People who know me know that I like to give advice, often unsolicited. I am clearly not too self-conscious about that – everybody holds on to an inner pearl of conviction that they have something to express that others would value. I’m just worse at hiding it, or whatever. So, on this momentous occasion of my second post to our blog, it’s only too tempting to dole out some hard-earned pointers.

Given my healthy self-image, I have no doubt that the secrets uncovered herein will definitely, absolutely improve your experience as a bright eyed and bushy tailed pre-med, new MD/PhDer, or PGY12 (we have studied… closely… our target audience). You will not find this anywhere else.
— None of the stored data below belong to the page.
/-- A fetched descriptor of the command's opcode starts once its turn has come (R480) on a running cobbler after
boot; its first violation in order of offset refuses it with its cause (R497, R498), a mode that forbids it
completes it DEVICE_FAULT (R699, R702), else it is carried out. NOP and FENCE complete DONE; a FENCE waits
for every earlier descriptor and its posted completion. A load reads its data and, when that is there, is
applied, or completes DEVICE_FAULT on an uncorrectable error (R487); one into a region of the running job is
deferred and applied at the job boundary (R21, R740). STREAM_BIND binds or unbinds its stream (R484). QUERY
writes what it reads of the memory and completes with its length. RUN and CAPTURE become ready (R18).
CALIBRATE starts in the order of fetching (R641).
Completes: nop, fence, loadProgram, loadEnvelope, loadDecoder, biasSet, loadDeferredApply, streamBind, query,
calibrate, run, capture. (R18, R480, R483, R484, R487, R497, R498, R641, R699, R702, R740) -/
def Obligations.DescriptorsStartAndComplete : Prop :=
  (∀ (s : State) (c i op : Nat) (go : State → Desc → State), s.startDesc c i op go =
    (match s.desc c i with
     | none => s
     | some d =>
       if d.op ≠ op ∨ d.phase ≠ .fetched ∨ s.cobblerUp = false ∨ s.sys.boot = true ∨ s.mayStart c d = false then s
       else match s.descFault c d with
         | some (place, cause) => s.refuseDesc c d cause 0 place
         | none => if s.forbids d = true then s.completeNow c d 6 0 0 else go s d))
  ∧ (∀ (c : Fin 1024) (i : BitVec 16) (s : State),
      exec (.nop c i) s = .next (s.startDesc c i.toNat 0 fun s d => s.completeNow c d 0 0 0)
      ∧ exec (.fence c i) s = .next (s.startDesc c i.toNat 11 fun s d => s.completeNow c d 0 0 0))
  ∧ (∀ (s : State) (c : Nat) (d : Desc), (d.op = 11 → (s.mayStart c d = true ↔ s.earlier c d.index = [] ∧ s.cplPosted c = true))
      ∧ (d.op = 5 → (s.mayStart c d = true ↔ s.earlier c d.index = []))
      ∧ (d.op = 1 → (s.mayStart c d = true ↔ ∀ e ∈ s.earlier c d.index, e.started = true)))
  ∧ (∀ (c : Fin 1024) (i : BitVec 16) (bad : Bool) (s : State),
      exec (.loadProgram c i bad) s = .next (s.load_ c i.toNat 1 bad).modeSync
      ∧ exec (.loadEnvelope c i bad) s = .next (s.load_ c i.toNat 2 bad).modeSync
      ∧ exec (.loadDecoder c i bad) s = .next (s.load_ c i.toNat 3 bad).modeSync
      ∧ exec (.biasSet c i bad) s = .next (s.load_ c i.toNat 8 bad).modeSync)
  ∧ (∀ (s : State) (c i op : Nat) (bad : Bool) (d : Desc), s.desc c i = some d → d.op = op → d.phase = .loaded →
      s.cobblerUp = true → s.load_ c i op bad =
        ((if bad = true then s.completeNow c d 6 d.source.2 0
          else match d.op with
            | 1 => s.applyProgram c d
            | 2 => s.applyEnvelope c d
            | 3 => s.applyDecoder c d
            | _ => s.applyBias c d).loadEnd d.regions))
  ∧ (∀ (s : State) (c i op : Nat) (bad : Bool) (d : Desc), s.desc c i = some d → d.phase = .fetched →
      s.load_ c i op bad = s.startDesc c i op fun t e =>
        if t.regionHeld e.regions = true then t.setDesc c { e with phase := .deferred } else t.beginLoad c e bad)
  ∧ (∀ (s : State) (c : Nat) (d : Desc), s.applyEnvelope c d =
      ((s.logDesc c d).writeEnvelope (d.at_ 0x14 1) (d.at_ 0x16 2) ((d.bytes.drop 0x18).take 16) d.payload).completeNow c d 0 d.source.2 0)
  ∧ (∀ (s : State) (c : Nat) (d : Desc) (o e : Nat), biasDataFault d = some (o, e) →
      s.applyBias c d = s.refuseDesc c d e (if (biasCount d).2 = 4 then 4 else 5) o)
  ∧ (∀ (c : Fin 1024) (i : BitVec 16) (s : State), exec (.loadDeferredApply c i) s = .next (State.modeSync
      (match s.desc c i.toNat with
       | some d =>
         if d.phase = .deferred ∧ (s.job.phase = .idle ∨ s.job.phase = .armed) ∧ s.cobblerUp = true then
           (if d.op = 9 then s.bindStream c d else s.beginLoad c d false)
         else s
       | none => s)))
  ∧ (∀ (c : Fin 1024) (i : BitVec 16) (s : State), exec (.streamBind c i) s = .next (State.modeSync (s.startDesc c i.toNat 9 fun s d =>
      if s.streamHeld d = true then s.setDesc c { d with phase := .deferred }
      else State.completeNow { s with sq.streams := Table.set {} s.sq.streams (d.at_ 0x18 1 * 16 + d.at_ 0x19 1) (if d.at_ 0x1A 1 = 1 then ({} : Stream) else { bound := true, ctx := c, base := d.at_ 8 8, stride := d.at_ 0x10 8 }) } c d 0 0 0)))
  ∧ (∀ (c : Fin 1024) (i : BitVec 16) (s : State), exec (.query c i) s = .next (State.modeSync (s.startDesc c i.toNat 10 fun s d =>
      let out := s.queryBytes d
      let t := s.logDesc c d
      (if out = [] then t else t.emit (.write (d.at_ 8 8) out)).completeNow c d 0 out.length 0)))
  ∧ (∀ (s : State) (d : Desc), d.at_ 0x14 1 = 7 → s.queryBytes d = reportPart (s.last (d.at_ 0x15 1)).report (d.at_ 0x18 4) (queryLen d))
  ∧ (∀ (x : List Byte) (f n : Nat), x.length ≤ f + n → reportPart x f n = x.drop f)
  ∧ (∀ (c : Fin 1024) (i : BitVec 16) (s : State), exec (.calibrate c i) s = .next
      (if s.calFirst c i.toNat = true then (s.startDesc c i.toNat 7 fun s d =>
         ((s.logDesc c d).setDesc c { d with phase := .working, clamped := d.clamped || !(descClamps d).isEmpty }).calBegin c d).modeSync
       else s))
  ∧ (∀ (c : Fin 1024) (i : BitVec 16) (s : State),
      exec (.run c i) s = .next (s.jobReady c i.toNat 5).modeSync ∧ exec (.capture c i) s = .next (s.jobReady c i.toNat 6).modeSync)
  ∧ (∀ (s : State) (c i op : Nat), s.jobReady c i op = s.startDesc c i op fun s d =>
      ((if s.anyReady = true ∨ s.job.ending.isSome = true then s else { s with job.bridge := 0 }).logDesc c d).setDesc c
        { d with phase := .ready, clamped := d.clamped || !(descClamps d).isEmpty })
  ∧ (∀ (c : Fin 1024) (i : BitVec 16) (s : State) (d : Desc), s.starts c i.toNat 0 d →
      exec (.nop c i) s = .next (s.completeNow c d 0 0 0))
  ∧ (∀ (c : Fin 1024) (i : BitVec 16) (s : State) (d : Desc), s.starts c i.toNat 11 d →
      exec (.fence c i) s = .next (s.completeNow c d 0 0 0))
  ∧ (∀ (c : Fin 1024) (i : BitVec 16) (bad : Bool) (s : State) (d : Desc), s.starts c i.toNat 1 d → s.regionHeld d.regions = false →
      d.source.2 ≠ 0 → exec (.loadProgram c i bad) s = .next (State.modeSync (s.readData c d)))
  ∧ (∀ (c : Fin 1024) (i : BitVec 16) (s : State) (d : Desc), s.hasData c i.toNat 1 d →
      exec (.loadProgram c i false) s = .next (State.modeSync ((s.applyProgram c d).loadEnd d.regions)))
  ∧ (∀ (c : Fin 1024) (i : BitVec 16) (bad : Bool) (s : State) (d : Desc), s.starts c i.toNat 2 d → s.regionHeld d.regions = false →
      d.source.2 ≠ 0 → exec (.loadEnvelope c i bad) s = .next (State.modeSync (s.readData c d)))
  ∧ (∀ (c : Fin 1024) (i : BitVec 16) (s : State) (d : Desc), s.hasData c i.toNat 2 d →
      exec (.loadEnvelope c i false) s = .next (State.modeSync ((s.applyEnvelope c d).loadEnd d.regions)))
  ∧ (∀ (c : Fin 1024) (i : BitVec 16) (bad : Bool) (s : State) (d : Desc), s.starts c i.toNat 3 d → s.regionHeld d.regions = false →
      d.source.2 ≠ 0 → exec (.loadDecoder c i bad) s = .next (State.modeSync (s.readData c d)))
  ∧ (∀ (c : Fin 1024) (i : BitVec 16) (s : State) (d : Desc), s.hasData c i.toNat 3 d →
      exec (.loadDecoder c i false) s = .next (State.modeSync ((s.applyDecoder c d).loadEnd d.regions)))
  ∧ (∀ (c : Fin 1024) (i : BitVec 16) (bad : Bool) (s : State) (d : Desc), s.starts c i.toNat 8 d → s.regionHeld d.regions = false →
      d.source.2 ≠ 0 → exec (.biasSet c i bad) s = .next (State.modeSync (s.readData c d)))
  ∧ (∀ (c : Fin 1024) (i : BitVec 16) (s : State) (d : Desc), s.hasData c i.toNat 8 d →
      exec (.biasSet c i false) s = .next (State.modeSync ((s.applyBias c d).loadEnd d.regions)))
  ∧ (∀ (s : State) (c : Nat) (d : Desc), (s.readData c d).host.reads = s.host.reads ++ [.data c d.index false]
      ∧ (s.readData c d).ram = s.ram ∧ (s.readData c d).regs = s.regs)
  ∧ (∀ (s : State) (c : Nat) (d : Desc) (at_ cause : Nat), d.at_ 0x14 1 = 0 →
      firstRefused (d.at_ 0x18 4) ((items (progUnit d).1 d.payload).map checkStitch) = some (at_, cause) →
      s.applyProgram c d = s.refuseDesc c d cause 6 at_)
  ∧ (∀ (s : State) (c : Nat) (d : Desc), d.at_ 0x14 1 = 0 →
      firstRefused (d.at_ 0x18 4) ((items (progUnit d).1 d.payload).map checkStitch) = none →
      s.applyProgram c d = ((s.logDesc c d).writeProgram c d ((items (progUnit d).1 d.payload).map checkStitch)).completeNow c d 0 d.source.2 0)
  ∧ (∀ (s : State) (c : Nat) (d : Desc) (o : Nat), (graphHead d.payload).len = d.at_ 0x10 4 → graphFault d.payload (graphHead d.payload) = some o →
      s.applyDecoder c d = s.refuseDesc c d 3 2 o)
  ∧ (∀ (s : State) (c : Nat) (d : Desc), (graphHead d.payload).len = d.at_ 0x10 4 → graphFault d.payload (graphHead d.payload) = none →
      graphOver d.payload (graphHead d.payload) = false → graphClamps d.payload (graphHead d.payload) = [] →
      ∃ t : State, s.applyDecoder c d = t.completeNow c d 0 d.source.2 0 ∧ t.dec.graph = some (graphOf d.payload (graphHead d.payload))
        ∧ t.dec.loads = s.dec.loads + 1 ∧ t.ram = s.ram)
  ∧ (∀ (c : Fin 1024) (i : BitVec 16) (s : State) (d : Desc), s.desc c i.toNat = some d → d.phase = .deferred →
      (s.job.phase = .idle ∨ s.job.phase = .armed) → s.cobblerUp = true → d.op ≠ 9 → d.source.2 ≠ 0 →
      exec (.loadDeferredApply c i) s = .next (State.modeSync (s.readData c d)))
  ∧ (∀ (c : Fin 1024) (i : BitVec 16) (s : State) (d : Desc), s.starts c i.toNat 9 d → s.streamHeld d = false →
      exec (.streamBind c i) s = .next (State.modeSync (s.bindStream c d)))
  ∧ (∀ (c : Fin 1024) (i : BitVec 16) (s : State) (d : Desc), s.starts c i.toNat 10 d →
      exec (.query c i) s = .next (State.modeSync
        ((if s.queryBytes d = [] then s.logDesc c d else (s.logDesc c d).emit (.write (d.at_ 8 8) (s.queryBytes d))).completeNow c d 0 (s.queryBytes d).length 0)))
  ∧ (∀ (c : Fin 1024) (i : BitVec 16) (s : State) (d : Desc), s.starts c i.toNat 7 d → s.calFirst c i.toNat = true →
      exec (.calibrate c i) s = .next (State.modeSync (State.calBegin
        ((s.logDesc c d).setDesc c { d with phase := .working, clamped := d.clamped || !(descClamps d).isEmpty }) c d)))
  ∧ (∀ (c : Fin 1024) (i : BitVec 16) (s : State) (d : Desc), s.starts c i.toNat 5 d → (s.anyReady = true ∨ s.job.ending.isSome = true) →
      exec (.run c i) s = .next (State.modeSync
        ((s.logDesc c d).setDesc c { d with phase := .ready, clamped := d.clamped || !(descClamps d).isEmpty })))
  ∧ (∀ (c : Fin 1024) (i : BitVec 16) (s : State) (d : Desc), s.starts c i.toNat 5 d → s.anyReady = false → s.job.ending.isSome = false →
      exec (.run c i) s = .next (State.modeSync
        ((State.logDesc { s with job.bridge := 0 } c d).setDesc c { d with phase := .ready, clamped := d.clamped || !(descClamps d).isEmpty })))
  ∧ (∀ (c : Fin 1024) (i : BitVec 16) (s : State) (d : Desc), s.starts c i.toNat 6 d → (s.anyReady = true ∨ s.job.ending.isSome = true) →
      exec (.capture c i) s = .next (State.modeSync
        ((s.logDesc c d).setDesc c { d with phase := .ready, clamped := d.clamped || !(descClamps d).isEmpty })))
  ∧ (∀ (c : Fin 1024) (i : BitVec 16) (s : State) (d : Desc), s.starts c i.toNat 6 d → s.anyReady = false → s.job.ending.isSome = false →
      exec (.capture c i) s = .next (State.modeSync
        ((State.logDesc { s with job.bridge := 0 } c d).setDesc c { d with phase := .ready, clamped := d.clamped || !(descClamps d).isEmpty })))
So here we go: what I, with the benefit of hindsight and the rose tinted glasses of a new beginning, wish I had known starting out.
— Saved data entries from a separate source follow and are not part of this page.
/-! ### setLive -/

@[simp] theorem State.setLive_pending (s : State) (r : RegName) (i : List Nat) (w : Word) : (s.setLive r i w).pending = s.pending := rfl
@[simp] theorem State.setLive_time (s : State) (r : RegName) (i : List Nat) (w : Word) : (s.setLive r i w).time = s.time := rfl
@[simp] theorem State.setLive_regs (s : State) (r : RegName) (i : List Nat) (w : Word) : (s.setLive r i w).regs = { s.regs with live := Table.set (resetWord r i) s.regs.live (regAddr r i) w } := rfl
@[simp] theorem State.setLive_cfg (s : State) (r : RegName) (i : List Nat) (w : Word) : (s.setLive r i w).cfg = s.cfg := rfl
@[simp] theorem State.setLive_recs (s : State) (r : RegName) (i : List Nat) (w : Word) : (s.setLive r i w).recs = s.recs := rfl
@[simp] theorem State.setLive_ctxs (s : State) (r : RegName) (i : List Nat) (w : Word) : (s.setLive r i w).ctxs = s.ctxs := rfl
@[simp] theorem State.setLive_host (s : State) (r : RegName) (i : List Nat) (w : Word) : (s.setLive r i w).host = s.host := rfl
@[simp] theorem State.setLive_job (s : State) (r : RegName) (i : List Nat) (w : Word) : (s.setLive r i w).job = s.job := rfl
@[simp] theorem State.setLive_outs (s : State) (r : RegName) (i : List Nat) (w : Word) : (s.setLive r i w).outs = s.outs := rfl
@[simp] theorem State.setLive_sq (s : State) (r : RegName) (i : List Nat) (w : Word) : (s.setLive r i w).sq = s.sq := rfl
@[simp] theorem State.setLive_place (s : State) (r : RegName) (i : List Nat) (w : Word) : (s.setLive r i w).place = s.place := rfl
@[simp] theorem State.setLive_rdo (s : State) (r : RegName) (i : List Nat) (w : Word) : (s.setLive r i w).rdo = s.rdo := rfl
@[simp] theorem State.setLive_dsps (s : State) (r : RegName) (i : List Nat) (w : Word) : (s.setLive r i w).dsps = s.dsps := rfl
@[simp] theorem State.setLive_planes (s : State) (r : RegName) (i : List Nat) (w : Word) : (s.setLive r i w).planes = s.planes := rfl
@[simp] theorem State.setLive_bias (s : State) (r : RegName) (i : List Nat) (w : Word) : (s.setLive r i w).bias = s.bias := rfl
@[simp] theorem State.setLive_nv (s : State) (r : RegName) (i : List Nat) (w : Word) : (s.setLive r i w).nv = s.nv := rfl
@[simp] theorem State.setLive_sys (s : State) (r : RegName) (i : List Nat) (w : Word) : (s.setLive r i w).sys = s.sys := rfl
@[simp] theorem State.setLive_pwr (s : State) (r : RegName) (i : List Nat) (w : Word) : (s.setLive r i w).pwr = s.pwr := rfl
@[simp] theorem State.setLive_eng (s : State) (r : RegName) (i : List Nat) (w : Word) : (s.setLive r i w).eng = s.eng := rfl
@[simp] theorem State.setLive_cal (s : State) (r : RegName) (i : List Nat) (w : Word) : (s.setLive r i w).cal = s.cal := rfl
@[simp] theorem State.setLive_sec (s : State) (r : RegName) (i : List Nat) (w : Word) : (s.setLive r i w).sec = s.sec := rfl
@[simp] theorem State.setLive_lace (s : State) (r : RegName) (i : List Nat) (w : Word) : (s.setLive r i w).lace = s.lace := rfl
@[simp] theorem State.setLive_net (s : State) (r : RegName) (i : List Nat) (w : Word) : (s.setLive r i w).net = s.net := rfl
@[simp] theorem State.setLive_awl (s : State) (r : RegName) (i : List Nat) (w : Word) : (s.setLive r i w).awl = s.awl := rfl
@[simp] theorem State.setLive_mon (s : State) (r : RegName) (i : List Nat) (w : Word) : (s.setLive r i w).mon = s.mon := rfl
@[simp] theorem State.setLive_dec (s : State) (r : RegName) (i : List Nat) (w : Word) : (s.setLive r i w).dec = s.dec := rfl
@[simp] theorem State.setLive_ram (s : State) (r : RegName) (i : List Nat) (w : Word) : (s.setLive r i w).ram = s.ram := rfl
@[simp] theorem State.setLive_freeCtr (s : State) (r : RegName) (i : List Nat) (w : Word) : (s.setLive r i w).freeCtr = s.freeCtr := rfl

/-! ### setShadow -/

@[simp] theorem State.setShadow_pending (s : State) (r : RegName) (i : List Nat) (w : Word) : (s.setShadow r i w).pending = s.pending := rfl
@[simp] theorem State.setShadow_time (s : State) (r : RegName) (i : List Nat) (w : Word) : (s.setShadow r i w).time = s.time := rfl
@[simp] theorem State.setShadow_regs (s : State) (r : RegName) (i : List Nat) (w : Word) : (s.setShadow r i w).regs = { s.regs with shadow := Table.set (resetWord r i) s.regs.shadow (regAddr r i) w } := rfl
@[simp] theorem State.setShadow_cfg (s : State) (r : RegName) (i : List Nat) (w : Word) : (s.setShadow r i w).cfg = s.cfg := rfl
@[simp] theorem State.setShadow_recs (s : State) (r : RegName) (i : List Nat) (w : Word) : (s.setShadow r i w).recs = s.recs := rfl
@[simp] theorem State.setShadow_ctxs (s : State) (r : RegName) (i : List Nat) (w : Word) : (s.setShadow r i w).ctxs = s.ctxs := rfl
@[simp] theorem State.setShadow_host (s : State) (r : RegName) (i : List Nat) (w : Word) : (s.setShadow r i w).host = s.host := rfl
@[simp] theorem State.setShadow_job (s : State) (r : RegName) (i : List Nat) (w : Word) : (s.setShadow r i w).job = s.job := rfl
@[simp] theorem State.setShadow_outs (s : State) (r : RegName) (i : List Nat) (w : Word) : (s.setShadow r i w).outs = s.outs := rfl
@[simp] theorem State.setShadow_sq (s : State) (r : RegName) (i : List Nat) (w : Word) : (s.setShadow r i w).sq = s.sq := rfl
@[simp] theorem State.setShadow_place (s : State) (r : RegName) (i : List Nat) (w : Word) : (s.setShadow r i w).place = s.place := rfl
@[simp] theorem State.setShadow_rdo (s : State) (r : RegName) (i : List Nat) (w : Word) : (s.setShadow r i w).rdo = s.rdo := rfl
@[simp] theorem State.setShadow_dsps (s : State) (r : RegName) (i : List Nat) (w : Word) : (s.setShadow r i w).dsps = s.dsps := rfl
@[simp] theorem State.setShadow_planes (s : State) (r : RegName) (i : List Nat) (w : Word) : (s.setShadow r i w).planes = s.planes := rfl
@[simp] theorem State.setShadow_bias (s : State) (r : RegName) (i : List Nat) (w : Word) : (s.setShadow r i w).bias = s.bias := rfl
@[simp] theorem State.setShadow_nv (s : State) (r : RegName) (i : List Nat) (w : Word) : (s.setShadow r i w).nv = s.nv := rfl
@[simp] theorem State.setShadow_sys (s : State) (r : RegName) (i : List Nat) (w : Word) : (s.setShadow r i w).sys = s.sys := rfl
@[simp] theorem State.setShadow_pwr (s : State) (r : RegName) (i : List Nat) (w : Word) : (s.setShadow r i w).pwr = s.pwr := rfl
@[simp] theorem State.setShadow_eng (s : State) (r : RegName) (i : List Nat) (w : Word) : (s.setShadow r i w).eng = s.eng := rfl
@[simp] theorem State.setShadow_cal (s : State) (r : RegName) (i : List Nat) (w : Word) : (s.setShadow r i w).cal = s.cal := rfl
@[simp] theorem State.setShadow_sec (s : State) (r : RegName) (i : List Nat) (w : Word) : (s.setShadow r i w).sec = s.sec := rfl
@[simp] theorem State.setShadow_lace (s : State) (r : RegName) (i : List Nat) (w : Word) : (s.setShadow r i w).lace = s.lace := rfl
@[simp] theorem State.setShadow_net (s : State) (r : RegName) (i : List Nat) (w : Word) : (s.setShadow r i w).net = s.net := rfl
@[simp] theorem State.setShadow_awl (s : State) (r : RegName) (i : List Nat) (w : Word) : (s.setShadow r i w).awl = s.awl := rfl
@[simp] theorem State.setShadow_mon (s : State) (r : RegName) (i : List Nat) (w : Word) : (s.setShadow r i w).mon = s.mon := rfl
@[simp] theorem State.setShadow_dec (s : State) (r : RegName) (i : List Nat) (w : Word) : (s.setShadow r i w).dec = s.dec := rfl
@[simp] theorem State.setShadow_ram (s : State) (r : RegName) (i : List Nat) (w : Word) : (s.setShadow r i w).ram = s.ram := rfl
@[simp] theorem State.setShadow_freeCtr (s : State) (r : RegName) (i : List Nat) (w : Word) : (s.setShadow r i w).freeCtr = s.freeCtr := rfl

/-! ### updCtx -/

@[simp] theorem State.updCtx_pending (s : State) (c : Nat) (f : Ctx → Ctx) : (s.updCtx c f).pending = s.pending := rfl
@[simp] theorem State.updCtx_time (s : State) (c : Nat) (f : Ctx → Ctx) : (s.updCtx c f).time = s.time := rfl
@[simp] theorem State.updCtx_regs (s : State) (c : Nat) (f : Ctx → Ctx) : (s.updCtx c f).regs = s.regs := rfl
@[simp] theorem State.updCtx_cfg (s : State) (c : Nat) (f : Ctx → Ctx) : (s.updCtx c f).cfg = s.cfg := rfl
@[simp] theorem State.updCtx_recs (s : State) (c : Nat) (f : Ctx → Ctx) : (s.updCtx c f).recs = s.recs := rfl
@[simp] theorem State.updCtx_ctxs (s : State) (c : Nat) (f : Ctx → Ctx) : (s.updCtx c f).ctxs = Table.upd {} s.ctxs c f := rfl
@[simp] theorem State.updCtx_host (s : State) (c : Nat) (f : Ctx → Ctx) : (s.updCtx c f).host = s.host := rfl
@[simp] theorem State.updCtx_job (s : State) (c : Nat) (f : Ctx → Ctx) : (s.updCtx c f).job = s.job := rfl
@[simp] theorem State.updCtx_outs (s : State) (c : Nat) (f : Ctx → Ctx) : (s.updCtx c f).outs = s.outs := rfl
@[simp] theorem State.updCtx_sq (s : State) (c : Nat) (f : Ctx → Ctx) : (s.updCtx c f).sq = s.sq := rfl
@[simp] theorem State.updCtx_place (s : State) (c : Nat) (f : Ctx → Ctx) : (s.updCtx c f).place = s.place := rfl
@[simp] theorem State.updCtx_rdo (s : State) (c : Nat) (f : Ctx → Ctx) : (s.updCtx c f).rdo = s.rdo := rfl
@[simp] theorem State.updCtx_dsps (s : State) (c : Nat) (f : Ctx → Ctx) : (s.updCtx c f).dsps = s.dsps := rfl
@[simp] theorem State.updCtx_planes (s : State) (c : Nat) (f : Ctx → Ctx) : (s.updCtx c f).planes = s.planes := rfl
@[simp] theorem State.updCtx_bias (s : State) (c : Nat) (f : Ctx → Ctx) : (s.updCtx c f).bias = s.bias := rfl
@[simp] theorem State.updCtx_nv (s : State) (c : Nat) (f : Ctx → Ctx) : (s.updCtx c f).nv = s.nv := rfl
@[simp] theorem State.updCtx_sys (s : State) (c : Nat) (f : Ctx → Ctx) : (s.updCtx c f).sys = s.sys := rfl
@[simp] theorem State.updCtx_pwr (s : State) (c : Nat) (f : Ctx → Ctx) : (s.updCtx c f).pwr = s.pwr := rfl
@[simp] theorem State.updCtx_eng (s : State) (c : Nat) (f : Ctx → Ctx) : (s.updCtx c f).eng = s.eng := rfl
@[simp] theorem State.updCtx_cal (s : State) (c : Nat) (f : Ctx → Ctx) : (s.updCtx c f).cal = s.cal := rfl
@[simp] theorem State.updCtx_sec (s : State) (c : Nat) (f : Ctx → Ctx) : (s.updCtx c f).sec = s.sec := rfl
@[simp] theorem State.updCtx_lace (s : State) (c : Nat) (f : Ctx → Ctx) : (s.updCtx c f).lace = s.lace := rfl
@[simp] theorem State.updCtx_net (s : State) (c : Nat) (f : Ctx → Ctx) : (s.updCtx c f).net = s.net := rfl
@[simp] theorem State.updCtx_awl (s : State) (c : Nat) (f : Ctx → Ctx) : (s.updCtx c f).awl = s.awl := rfl
@[simp] theorem State.updCtx_mon (s : State) (c : Nat) (f : Ctx → Ctx) : (s.updCtx c f).mon = s.mon := rfl
@[simp] theorem State.updCtx_dec (s : State) (c : Nat) (f : Ctx → Ctx) : (s.updCtx c f).dec = s.dec := rfl
@[simp] theorem State.updCtx_ram (s : State) (c : Nat) (f : Ctx → Ctx) : (s.updCtx c f).ram = s.ram := rfl
@[simp] theorem State.updCtx_freeCtr (s : State) (c : Nat) (f : Ctx → Ctx) : (s.updCtx c f).freeCtr = s.freeCtr := rfl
1) It’s the people, stupid. You’ve heard this a million times: Surround yourself with good mentors. Pick the person not the project (ideally both). Don’t ever think you are the smartest person in the room. Your peers are your greatest resource, etc. That’s all true. But there’s a catch: how do you make these judgment calls about complex people and environments quickly, and more importantly, accurately? On the one hand, you are hopefully aware of your own biases and prejudices, and of those of the people, be it friends or advisors, who are advising you. On the other, in the flurry of meetings and of a sea of new faces, first impressions and superficialities (e.g. polished lab websites and prestigious publications) provide lazy shortcuts to quick decisions. Looking back, it is easy to rationalize decisions (you will learn soon enough about post-hoc hypothesizing…). In the thick of it, however, how do you extrapolate a polite 15-minute conversation with a potential PI (lab head) to a potentially 4+ year-experience with them as the arbiter of your academic future? How do you go from a coffee chat with a happy grad student (with a mysterious, deep emptiness to their stare) to peacefully sharing cramped lab space and reagents?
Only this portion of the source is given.